/-- A failed reception (R95, R96, R99), and whether it is the sixteenth in a row. -/
def Lau.receptionFailed (l : Lau) : Lau × Bool :=
  let run := l.failureRun + 1
  let l := l.toSeek l.quietCount
  if run ≥ Config.faultRun then ({ l with failureRun := 0 }, true) else ({ l with failureRun := run }, false)

/-- A completed send at the LAU (R97). -/
def Lau.sendCompleted (l : Lau) : Lau := { l with framesSent := satAdd l.framesSent 1, clashRun := 0 }

/-! ### Station Port -/

/-- The reply of a request: its result code and, after DONE, its data (R157, R171). -/
def State.answer (code : ResultCode) (data : List Byte) (s : State) : State :=
  { s with port := { s.port with reply := BitVec.ofNat 8 code.code :: data } }

/-- A refusal, or DONE without data. -/
def State.answerCode (code : ResultCode) (s : State) : State := s.answer code []

/-- A long operation is accepted (R159). -/
def State.accept (op : LongOp) (s : State) : State :=
  { s.answerCode .accepted with
    port := { (s.answerCode .accepted).port with busy := some op, last := .busy } }

/-- A long operation completes (R159). -/
def State.complete (code : ResultCode) (s : State) : State :=
  { s with port := { s.port with busy := none, last := code } }

/-- A new selection has begun: any walk of an earlier one has ended (R165). -/
def State.newSelection (s : State) : State := { s with port := { s.port with walk := none } }

/-- A request of the list served while BUSY (R160): taken in every port state. -/
def State.serveRequest (body : State → State) (s : State) : State :=
  if s.resetAsserted || s.port.ignoring then s else body s.newSelection

/-- Any other request: refused with BUSY while a long operation is in flight (R160). -/
def State.takeRequest (body : State → State) (s : State) : State :=
  s.serveRequest (fun s => if s.port.busy.isSome then s.answerCode .busy else body s)

/-! ### Standardisation Unit -/

/-- The service of a requester's request ends and the STU becomes free: its results are stored (R18), or it is withdrawn
(R21). -/
def Stu.release (r : Requester) (u : Stu) : Stu :=
  { u with inService := u.inService.filter (fun v => decide (v.requester ≠ r)) }

/-- The results of an STU request handed to the Figure Table (R18). -/
def State.handResults (r : Requester) (results : List StuResult) (s : State) : State :=
  match r with
  | .port => { s with table := { s.table with postResult := results.head? } }
  | .intake =>
    match s.intake.merging with
    | some (.figure slot point kind parcel factor _) =>
      { s with intake := { s.intake with merging := some (.figure slot point kind parcel factor (some results)) } }
    | _ => s

end Sys2Proof.Machine
end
________________
Copy from the entries above each line in which the string "else" can be found.

  if run ≥ Config.faultRun then ({ l with failureRun := 0 }, true) else ({ l with failureRun := run }, false)
  if s.resetAsserted || s.port.ignoring then s else body s.newSelection
  s.serveRequest (fun s => if s.port.busy.isSome then s.answerCode .busy else body s)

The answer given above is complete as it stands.